# [TASK REQUIREMENTS]
Line by line, repeat the material below without any deviation.

# [RECORDS PROVIDED]
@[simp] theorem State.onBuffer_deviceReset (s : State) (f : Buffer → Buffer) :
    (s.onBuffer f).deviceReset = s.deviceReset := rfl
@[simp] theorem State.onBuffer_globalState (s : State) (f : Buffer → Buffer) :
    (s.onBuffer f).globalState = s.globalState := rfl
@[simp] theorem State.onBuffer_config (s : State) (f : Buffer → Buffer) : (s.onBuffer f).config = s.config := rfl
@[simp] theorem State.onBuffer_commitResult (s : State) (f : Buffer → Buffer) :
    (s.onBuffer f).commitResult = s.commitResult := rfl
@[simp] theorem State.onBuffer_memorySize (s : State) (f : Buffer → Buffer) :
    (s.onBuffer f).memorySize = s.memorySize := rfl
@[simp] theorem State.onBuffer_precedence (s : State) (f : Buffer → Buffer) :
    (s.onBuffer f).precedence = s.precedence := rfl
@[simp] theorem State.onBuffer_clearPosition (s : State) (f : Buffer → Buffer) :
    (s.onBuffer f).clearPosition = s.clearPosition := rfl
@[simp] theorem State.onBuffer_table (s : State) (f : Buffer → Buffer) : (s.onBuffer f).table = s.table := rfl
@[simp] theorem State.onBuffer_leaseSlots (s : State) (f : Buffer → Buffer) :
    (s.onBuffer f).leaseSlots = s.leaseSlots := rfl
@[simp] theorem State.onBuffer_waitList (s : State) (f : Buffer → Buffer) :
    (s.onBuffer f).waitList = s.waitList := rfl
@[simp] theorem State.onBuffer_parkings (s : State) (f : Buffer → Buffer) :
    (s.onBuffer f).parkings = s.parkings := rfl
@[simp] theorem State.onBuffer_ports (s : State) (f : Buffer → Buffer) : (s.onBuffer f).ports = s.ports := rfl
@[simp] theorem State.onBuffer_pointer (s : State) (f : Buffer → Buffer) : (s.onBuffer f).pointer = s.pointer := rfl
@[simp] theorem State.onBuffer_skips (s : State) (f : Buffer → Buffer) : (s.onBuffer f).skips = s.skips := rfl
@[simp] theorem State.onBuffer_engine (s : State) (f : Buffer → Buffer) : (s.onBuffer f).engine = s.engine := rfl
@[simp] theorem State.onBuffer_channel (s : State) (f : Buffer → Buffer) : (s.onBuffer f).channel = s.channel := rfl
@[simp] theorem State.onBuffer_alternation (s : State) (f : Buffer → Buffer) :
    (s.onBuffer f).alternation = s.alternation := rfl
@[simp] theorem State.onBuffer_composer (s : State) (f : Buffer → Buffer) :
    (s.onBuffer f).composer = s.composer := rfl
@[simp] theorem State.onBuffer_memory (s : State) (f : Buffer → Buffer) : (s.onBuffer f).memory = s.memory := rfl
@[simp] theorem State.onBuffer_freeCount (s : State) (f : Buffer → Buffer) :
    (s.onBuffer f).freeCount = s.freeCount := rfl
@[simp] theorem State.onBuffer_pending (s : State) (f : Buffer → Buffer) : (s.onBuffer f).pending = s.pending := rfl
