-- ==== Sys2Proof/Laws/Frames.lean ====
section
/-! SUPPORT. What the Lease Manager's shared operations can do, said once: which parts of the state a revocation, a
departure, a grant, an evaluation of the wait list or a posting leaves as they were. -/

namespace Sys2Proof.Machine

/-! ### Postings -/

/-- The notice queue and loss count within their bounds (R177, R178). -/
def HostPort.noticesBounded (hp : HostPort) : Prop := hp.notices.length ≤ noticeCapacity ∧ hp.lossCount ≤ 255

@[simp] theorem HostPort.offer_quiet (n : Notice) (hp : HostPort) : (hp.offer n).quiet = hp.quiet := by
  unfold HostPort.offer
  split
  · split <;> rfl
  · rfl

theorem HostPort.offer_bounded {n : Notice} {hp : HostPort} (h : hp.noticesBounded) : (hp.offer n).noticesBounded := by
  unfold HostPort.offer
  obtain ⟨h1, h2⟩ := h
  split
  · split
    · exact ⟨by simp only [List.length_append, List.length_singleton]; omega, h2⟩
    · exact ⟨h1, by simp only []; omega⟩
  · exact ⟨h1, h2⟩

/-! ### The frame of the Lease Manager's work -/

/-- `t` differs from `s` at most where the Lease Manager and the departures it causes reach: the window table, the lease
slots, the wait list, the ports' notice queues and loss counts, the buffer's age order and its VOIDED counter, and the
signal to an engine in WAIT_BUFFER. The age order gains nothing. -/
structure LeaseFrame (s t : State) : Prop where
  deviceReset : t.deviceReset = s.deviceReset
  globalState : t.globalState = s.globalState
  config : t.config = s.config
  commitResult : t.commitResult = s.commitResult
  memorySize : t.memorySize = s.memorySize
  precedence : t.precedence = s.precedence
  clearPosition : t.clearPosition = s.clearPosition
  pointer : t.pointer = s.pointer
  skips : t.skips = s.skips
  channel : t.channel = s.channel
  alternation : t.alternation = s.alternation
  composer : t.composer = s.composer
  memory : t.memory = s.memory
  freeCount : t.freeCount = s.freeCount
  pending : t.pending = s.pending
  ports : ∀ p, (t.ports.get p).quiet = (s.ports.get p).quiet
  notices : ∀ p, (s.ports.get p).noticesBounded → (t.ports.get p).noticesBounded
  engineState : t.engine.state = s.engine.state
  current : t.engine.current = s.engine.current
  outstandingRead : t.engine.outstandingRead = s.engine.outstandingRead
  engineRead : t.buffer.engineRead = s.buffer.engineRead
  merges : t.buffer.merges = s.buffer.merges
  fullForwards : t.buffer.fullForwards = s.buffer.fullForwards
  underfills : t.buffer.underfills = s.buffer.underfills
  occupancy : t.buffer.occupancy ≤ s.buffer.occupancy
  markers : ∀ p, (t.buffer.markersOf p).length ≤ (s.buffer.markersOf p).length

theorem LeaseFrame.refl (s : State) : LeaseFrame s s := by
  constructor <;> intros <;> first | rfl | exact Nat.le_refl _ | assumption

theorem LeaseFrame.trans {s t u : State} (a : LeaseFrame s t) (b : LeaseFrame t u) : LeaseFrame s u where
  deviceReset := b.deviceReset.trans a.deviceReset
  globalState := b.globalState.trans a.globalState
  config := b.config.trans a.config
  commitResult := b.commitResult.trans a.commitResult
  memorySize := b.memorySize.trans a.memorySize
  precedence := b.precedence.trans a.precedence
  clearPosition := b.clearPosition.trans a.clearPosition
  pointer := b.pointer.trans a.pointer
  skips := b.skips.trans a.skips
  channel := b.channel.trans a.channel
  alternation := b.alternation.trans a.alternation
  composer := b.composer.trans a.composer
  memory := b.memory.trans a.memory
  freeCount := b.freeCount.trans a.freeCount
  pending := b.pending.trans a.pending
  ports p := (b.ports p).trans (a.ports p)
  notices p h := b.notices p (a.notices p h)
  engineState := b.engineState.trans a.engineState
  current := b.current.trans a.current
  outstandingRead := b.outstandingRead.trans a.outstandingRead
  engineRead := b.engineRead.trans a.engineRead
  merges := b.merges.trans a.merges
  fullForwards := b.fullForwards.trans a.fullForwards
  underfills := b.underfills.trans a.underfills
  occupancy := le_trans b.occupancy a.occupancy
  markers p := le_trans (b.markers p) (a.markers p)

# [EXERCISE SOLUTION]
@[simp] theorem State.onBuffer_deviceReset (s : State) (f : Buffer → Buffer) :
    (s.onBuffer f).deviceReset = s.deviceReset := rfl
@[simp] theorem State.onBuffer_globalState (s : State) (f : Buffer → Buffer) :
    (s.onBuffer f).globalState = s.globalState := rfl
@[simp] theorem State.onBuffer_config (s : State) (f : Buffer → Buffer) : (s.onBuffer f).config = s.config := rfl
@[simp] theorem State.onBuffer_commitResult (s : State) (f : Buffer → Buffer) :
    (s.onBuffer f).commitResult = s.commitResult := rfl
@[simp] theorem State.onBuffer_memorySize (s : State) (f : Buffer → Buffer) :
    (s.onBuffer f).memorySize = s.memorySize := rfl
@[simp] theorem State.onBuffer_precedence (s : State) (f : Buffer → Buffer) :
    (s.onBuffer f).precedence = s.precedence := rfl
@[simp] theorem State.onBuffer_clearPosition (s : State) (f : Buffer → Buffer) :
    (s.onBuffer f).clearPosition = s.clearPosition := rfl
@[simp] theorem State.onBuffer_table (s : State) (f : Buffer → Buffer) : (s.onBuffer f).table = s.table := rfl
@[simp] theorem State.onBuffer_leaseSlots (s : State) (f : Buffer → Buffer) :
    (s.onBuffer f).leaseSlots = s.leaseSlots := rfl
@[simp] theorem State.onBuffer_waitList (s : State) (f : Buffer → Buffer) :
    (s.onBuffer f).waitList = s.waitList := rfl
@[simp] theorem State.onBuffer_parkings (s : State) (f : Buffer → Buffer) :
    (s.onBuffer f).parkings = s.parkings := rfl
@[simp] theorem State.onBuffer_ports (s : State) (f : Buffer → Buffer) : (s.onBuffer f).ports = s.ports := rfl
@[simp] theorem State.onBuffer_pointer (s : State) (f : Buffer → Buffer) : (s.onBuffer f).pointer = s.pointer := rfl
@[simp] theorem State.onBuffer_skips (s : State) (f : Buffer → Buffer) : (s.onBuffer f).skips = s.skips := rfl
@[simp] theorem State.onBuffer_engine (s : State) (f : Buffer → Buffer) : (s.onBuffer f).engine = s.engine := rfl
@[simp] theorem State.onBuffer_channel (s : State) (f : Buffer → Buffer) : (s.onBuffer f).channel = s.channel := rfl
@[simp] theorem State.onBuffer_alternation (s : State) (f : Buffer → Buffer) :
    (s.onBuffer f).alternation = s.alternation := rfl
@[simp] theorem State.onBuffer_composer (s : State) (f : Buffer → Buffer) :
    (s.onBuffer f).composer = s.composer := rfl
@[simp] theorem State.onBuffer_memory (s : State) (f : Buffer → Buffer) : (s.onBuffer f).memory = s.memory := rfl
@[simp] theorem State.onBuffer_freeCount (s : State) (f : Buffer → Buffer) :
    (s.onBuffer f).freeCount = s.freeCount := rfl
@[simp] theorem State.onBuffer_pending (s : State) (f : Buffer → Buffer) : (s.onBuffer f).pending = s.pending := rfl
-- ==== Sys2Proof/Laws/Frames.lean ====
section
/-! SUPPORT. What the Lease Manager's shared operations can do, said once: which parts of the state a revocation, a
departure, a grant, an evaluation of the wait list or a posting leaves as they were. -/

namespace Sys2Proof.Machine

/-! ### Postings -/

/-- The notice queue and loss count within their bounds (R177, R178). -/
def HostPort.noticesBounded (hp : HostPort) : Prop := hp.notices.length ≤ noticeCapacity ∧ hp.lossCount ≤ 255

@[simp] theorem HostPort.offer_quiet (n : Notice) (hp : HostPort) : (hp.offer n).quiet = hp.quiet := by
  unfold HostPort.offer
  split
  · split <;> rfl
  · rfl

theorem HostPort.offer_bounded {n : Notice} {hp : HostPort} (h : hp.noticesBounded) : (hp.offer n).noticesBounded := by
  unfold HostPort.offer
  obtain ⟨h1, h2⟩ := h
  split
  · split
    · exact ⟨by simp only [List.length_append, List.length_singleton]; omega, h2⟩
    · exact ⟨h1, by simp only []; omega⟩
  · exact ⟨h1, h2⟩

/-! ### The frame of the Lease Manager's work -/

/-- `t` differs from `s` at most where the Lease Manager and the departures it causes reach: the window table, the lease
slots, the wait list, the ports' notice queues and loss counts, the buffer's age order and its VOIDED counter, and the
signal to an engine in WAIT_BUFFER. The age order gains nothing. -/
structure LeaseFrame (s t : State) : Prop where
  deviceReset : t.deviceReset = s.deviceReset
  globalState : t.globalState = s.globalState
  config : t.config = s.config
  commitResult : t.commitResult = s.commitResult
  memorySize : t.memorySize = s.memorySize
  precedence : t.precedence = s.precedence
  clearPosition : t.clearPosition = s.clearPosition
  pointer : t.pointer = s.pointer
  skips : t.skips = s.skips
  channel : t.channel = s.channel
  alternation : t.alternation = s.alternation
  composer : t.composer = s.composer
  memory : t.memory = s.memory
  freeCount : t.freeCount = s.freeCount
  pending : t.pending = s.pending
  ports : ∀ p, (t.ports.get p).quiet = (s.ports.get p).quiet
  notices : ∀ p, (s.ports.get p).noticesBounded → (t.ports.get p).noticesBounded
  engineState : t.engine.state = s.engine.state
  current : t.engine.current = s.engine.current
  outstandingRead : t.engine.outstandingRead = s.engine.outstandingRead
  engineRead : t.buffer.engineRead = s.buffer.engineRead
  merges : t.buffer.merges = s.buffer.merges
  fullForwards : t.buffer.fullForwards = s.buffer.fullForwards
  underfills : t.buffer.underfills = s.buffer.underfills
  occupancy : t.buffer.occupancy ≤ s.buffer.occupancy
  markers : ∀ p, (t.buffer.markersOf p).length ≤ (s.buffer.markersOf p).length

theorem LeaseFrame.refl (s : State) : LeaseFrame s s := by
  constructor <;> intros <;> first | rfl | exact Nat.le_refl _ | assumption

theorem LeaseFrame.trans {s t u : State} (a : LeaseFrame s t) (b : LeaseFrame t u) : LeaseFrame s u where
  deviceReset := b.deviceReset.trans a.deviceReset
  globalState := b.globalState.trans a.globalState
  config := b.config.trans a.config
  commitResult := b.commitResult.trans a.commitResult
  memorySize := b.memorySize.trans a.memorySize
  precedence := b.precedence.trans a.precedence
  clearPosition := b.clearPosition.trans a.clearPosition
  pointer := b.pointer.trans a.pointer
  skips := b.skips.trans a.skips
  channel := b.channel.trans a.channel
  alternation := b.alternation.trans a.alternation
  composer := b.composer.trans a.composer
  memory := b.memory.trans a.memory
  freeCount := b.freeCount.trans a.freeCount
  pending := b.pending.trans a.pending
  ports p := (b.ports p).trans (a.ports p)
  notices p h := b.notices p (a.notices p h)
  engineState := b.engineState.trans a.engineState
  current := b.current.trans a.current
  outstandingRead := b.outstandingRead.trans a.outstandingRead
  engineRead := b.engineRead.trans a.engineRead
  merges := b.merges.trans a.merges
  fullForwards := b.fullForwards.trans a.fullForwards
  underfills := b.underfills.trans a.underfills
  occupancy := le_trans b.occupancy a.occupancy
  markers p := le_trans (b.markers p) (a.markers p)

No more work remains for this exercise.